[Saved entries]

/-- Stochastic rounding only into narrow formats (R69). -/
def srCheck (fmt : Nat) (sr : Bool) (e : Err) : Option Err := need (!sr || decide (3 ≤ fmt)) e

/-! ## Packet checks of the R39 layout -/

/-- Descriptor field of an array operand that may be compressed (R206). -/
def operandField (s : State) (c : Cmd) (off : Nat) (optional : Bool) : Option Err :=
  let id := c.arg off 2
  firstErr [descCheck s id off optional, zipDescCheck s id off]

/-- Descriptor field that may not be compressed (R206). -/
def plainField (s : State) (c : Cmd) (off : Nat) (optional : Bool) : Option Err :=
  let id := c.arg off 2
  firstErr [descCheck s id off optional, plainCheck s id off]

/-- Drain program field: its id, and its base (R429). -/
def drainField (s : State) (c : Cmd) (off : Nat) : Option Err :=
  let id := c.arg off 2
  firstErr [idCheck s id off true, need (descFields s id false) (badParam off 3)]

/-- The range check of chunk_c (R115). -/
def chunkCheck (c : Cmd) : Option Err :=
  let k := c.arg 0x2C 1
  need (k == 0 || (k % 8 == 0 && decide (16 ≤ k ∧ k ≤ 128))) (badParam 0x2C 2)

/-- The tail that the four array commands share: chunk, drain, Meres, extended pointer field. -/
def tailChecks (s : State) (c : Cmd) : List (Option Err) :=
  [need (decide (1 ≤ c.arg 0x2B 1 ∧ c.arg 0x2B 1 ≤ 16)) (badParam 0x2B 2), chunkCheck c, zeroField c 0x2D 1,
   drainField s c 0x2E, mereCheck s (c.arg 0x30 1) (c.arg 0x31 1) 0x30]

/-- EXT clear leaves bytes 0x38 to 0x3F reserved (R34). -/
def noExtCheck (c : Cmd) : Option Err := need (c.isExt || allZero (slice c.params 0x28 8)) (badParam 0x38 1)

/-- Check 1 of MATMUL, in offset order (R35, R39, R72, R73, R115, R131, R135, R146, R429). -/
def matmulPacket (s : State) (c : Cmd) : Option Err :=
  let fa := c.arg 0x18 1 % 16
  let fb := c.arg 0x19 1 % 16
  let fo := c.arg 0x1A 1 % 16
  firstErr ([
    operandField s c 0x10 false, operandField s c 0x12 false, plainField s c 0x14 false, operandField s c 0x16 true,
    zeroBits c 0x18 0xE0, need (fmtAOk fa) (formatUnsupported 0 fa),
    zeroBits c 0x19 0xE0, need (fmtBOk fb) (formatUnsupported 1 fb), pairCheck fa fb,
    zeroBits c 0x1A 0xE0, need (fmtOutOk fo) (formatUnsupported 2 fo), srCheck fo (bit (c.arg 0x1A 1) 4) (badParam 0x1A 2),
    zeroBits c 0x1B 0xFC] ++ tailChecks s c ++ [
    need (fb != 7 || c.arg 0x32 1 == 0) (badParam 0x32 2),
    need (fo != 6 || c.arg 0x33 1 != 0) (badParam 0x33 2), noExtCheck c])

/-! ## Issue checks (R110) -/

/-- Check 2 of R110: EXT, the block's length, the reserved fields of the tiling section. -/
def tilingCheck (c : Cmd) (minLen : Nat) : Option Err :=
  firstErr [need c.isExt (badParam 0x02 2), need (decide (minLen ≤ c.ext.length)) (badExt 0 2), zeroExt c 0x04 12,
    zeroExt c 0xA0 32]

/-- An extent within the planned extent of a descriptor (check 3 of R110). -/
def extentCheck (dim ext plan desc : Nat) : Option Err := need (decide (ext ≤ plan)) (shapeExceeds dim desc)

/-- Rows or dimension 0 by the transpose bit: the planned extent along the operand's outer index (R100). -/
def outerPlan (d : Desc) (tr : Bool) : Nat := if tr then d.p0 else d.rows

/-- The planned extent along K. -/
def innerPlan (d : Desc) (tr : Bool) : Nat := if tr then d.rows else d.p0

/-- Check 4 of R110. -/
def loopCheck (g : Geo) : Option Err :=
  firstErr [need (decide (g.loop ≤ 2)) (badParam 0x2A 2), need g.groupsOk (badParam 0x2B 2),
    need (g.tk % g.chunk == 0) (badParam 0x28 2)]

/-- Resident tiles of a Tarn half over a plan of `n` columns (R104, R107). -/
def residents (g : Geo) (n : Nat) : Nat := if g.loop = 2 then ceilDiv (g.pairs n) g.groups else 1

/-- Check 5 of R110: the Tarn (R107). -/
def tarnCheck (g : Geo) (n : Nat) : Option Err :=
  need (decide (residents g n * g.q ≤ 32)) (tileCapacity 0 (residents g n) (32 / g.q))

/-- The staging format of an output: E4M3 for F4 under a non-zero out-tag (R146). -/
def stageFmt (fmt outTag : Nat) : Nat := if fmt = 6 ∧ outTag ≠ 0 then 3 else fmt

/-- The format of a drain operand, none where its descriptor does not exist (R108). -/
def drainFmt (s : State) (id : Nat) : Option Nat :=
  if 1 ≤ id ∧ id ≤ s.job.descCount ∧ (readDesc s id).fmt ≤ 7 then some (readDesc s id).fmt else none

/-- Scratchpad bytes of the drain operands (R108). -/
def drainNeed (s : State) (aux inTag : Nat) (p : List Entry) (ids : List Nat) : Nat :=
  (ids.map (fun id =>
    match drainFmt s id with
    | none => 0
    | some f => sliceBytes (if vectorOnly aux p id then 2 else 128) 64 f (inTag != 0))).sum

/-- An operand's slice: `outer` rows along its outer index, `inner` along the reduction (R108). -/
def opSlice (outer inner fmt : Nat) (tr guarded : Bool) : Nat :=
  if tr then sliceBytes inner outer fmt guarded else sliceBytes outer inner fmt guarded

/-- Check 6 of R110 (R108): `need` bytes, of which four buffers of `sb`. -/
def padCheck (needed sb : Nat) : Option Err :=
  need (decide (needed ≤ padBytes)) (tileCapacity 1 4 ((padBytes - (needed - 4 * sb)) / max sb 1))

/-- The cover of an operand slice (R109). -/
def opCover (used : Option Bool) (outer inner fmt : Nat) (tr guarded : Bool) : Cover :=
  { used := used, rows := if tr then inner else outer, len := if tr then outer else inner, fmt := some fmt,
    guarded := guarded, double := true }

/-- The cover of an output staging region (R109). -/
def stageCover (fmt : Nat) : Cover := { used := some true, rows := 128, len := 64, fmt := some fmt, guarded := false, double := false }

/-- The cover of staging region `i` of the drain operands (R109). -/
def drainCover (s : State) (aux inTag : Nat) (p : List Entry) (ids : List Nat) (i : Nat) : Cover :=
  match ids[i]? with
  | none => { used := some false, rows := 0, len := 64, fmt := none, guarded := false, double := false }
  | some id =>
    { used := some true, rows := if vectorOnly aux p id then 2 else 128, len := 64, fmt := drainFmt s id,
      guarded := inTag != 0, double := false }

/-- The cover of the combine staging (R109). -/
def combineCover (parts : Nat) : Cover :=
  { used := some (decide (1 < parts)), rows := 256, len := 64, fmt := some 0, guarded := false, double := false }

/-- Size of a descriptor's tensor under the format a command gives it, with room for promoted form where `guarded`
(R64, R146). -/
def needBytes (d : Desc) (fmt : Nat) (guarded : Bool) : Nat :=
  if fmt = 6 ∧ guarded then max (tensorBytes 6 d.rows d.p0) (64 + d.elems) else tensorBytes fmt d.rows d.p0

/-- The group size that the out-tag's configuration gives F4 outputs (R137). -/
def rotOf (s : State) (c : Cmd) (fmt tag : Nat) : Nat :=
  if fmt = 6 ∧ tag ≠ 0 then rotSize (bits (tagView s c tag).cfg.toNat 29 28) else 0

/-- R146: under rotation, plan[0] of an F4 output is a multiple of g. -/
def rotCheck (s : State) (c : Cmd) (d : Desc) (fmt tag : Nat) : Option Err :=
  let g := rotOf s c fmt tag
  need (g == 0 || d.p0 % g == 0) (badParam 0x33 2)

/-- Checks 2 to 8 of R110 for MATMUL. -/
def matmulIssue (s : State) (c : Cmd) : Option Err :=
  let g := geoOf c
  let a := readDesc s (c.arg 0x10 2)
  let b := readDesc s (c.arg 0x12 2)
  let o := readDesc s (c.arg 0x14 2)
  let aux := c.arg 0x16 2
  let fa := c.arg 0x18 1 % 16
  let ta := bit (c.arg 0x18 1) 4
  let fb := c.arg 0x19 1 % 16
  let tb := bit (c.arg 0x19 1) 4
  let fo := c.arg 0x1A 1 % 16
  let inTag := c.arg 0x32 1
  let outTag := c.arg 0x33 1
  let ga := inTag != 0
  let m := c.arg 0x1C 4
  let n := c.arg 0x20 4
  let k := c.arg 0x24 4
  let drain := c.arg 0x2E 2
  let p := program s drain
  let ids := firstNamed aux p
  let st := stageFmt fo outTag
  let sa := opSlice g.tm g.tk fa ta ga
  let sb := opSlice g.tn g.tk fb tb ga
  let total := 2 * sa + 4 * sb + 2 * sliceBytes 128 64 st false + drainNeed s aux inTag p ids +
    (if 1 < g.parts then 65536 else 0)
  firstErr [
    tilingCheck c 192, zeroExtTail c 192,
    extentCheck 0 m o.rows o.id, extentCheck 0 m (outerPlan a ta) a.id,
    extentCheck 1 n o.p0 o.id, extentCheck 1 n (outerPlan b tb) b.id,
    extentCheck 2 k (innerPlan a ta) a.id, extentCheck 2 k (innerPlan b tb) b.id,
    loopCheck g, tarnCheck g o.p0, padCheck total sb,
    regionCheck c 0x10 (opCover (some true) g.tm g.tk fa ta ga),
    regionCheck c 0x20 (opCover (some true) g.tn g.tk fb tb ga),
    regionCheck c 0x30 (opCover (if 1 < ceilDiv o.p0 g.tn then some true else none) g.tn g.tk fb tb ga),
    regionCheck c 0x40 (stageCover st), regionCheck c 0x50 (stageCover st),
    regionCheck c 0x60 (drainCover s aux inTag p ids 0), regionCheck c 0x70 (drainCover s aux inTag p ids 1),
    regionCheck c 0x80 (drainCover s aux inTag p ids 2), regionCheck c 0x90 (combineCover g.parts),
    sizeCheck s a (needBytes a fa false) 0x10, sizeCheck s b (needBytes b fb false) 0x12,
    sizeCheck s o (needBytes o fo (outTag != 0)) 0x14,
    need (!overlaps (o.ranges s) (a.ranges s ++ b.ranges s ++ (if aux = 0 then [] else (readDesc s aux).ranges s) ++
      programReads s drain aux)) (badParam 0x14 4),
    need (!overlaps (tapRanges s drain aux) (a.ranges s ++ b.ranges s ++ programReads s drain aux)) (badParam 0x2E 4),
    need (!(bit (c.arg 0x1B 1) 0) || o.pingpong) (badParam 0x1B 5),
    programCheck s drain aux none (badParam 0x2E) o.rows o.p0 (tapSize g m n), programT2 s aux inTag p,
    rotCheck s c o fo outTag]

TASK =>
Beginning with the opening line above, retype the records exactly through the line with "may be compressed (R206). -/", both ends included.

RESPONSE TO THE EXERCISE =>
/-- Stochastic rounding only into narrow formats (R69). -/
def srCheck (fmt : Nat) (sr : Bool) (e : Err) : Option Err := need (!sr || decide (3 ≤ fmt)) e

/-! ## Packet checks of the R39 layout -/

/-- Descriptor field of an array operand that may be compressed (R206). -/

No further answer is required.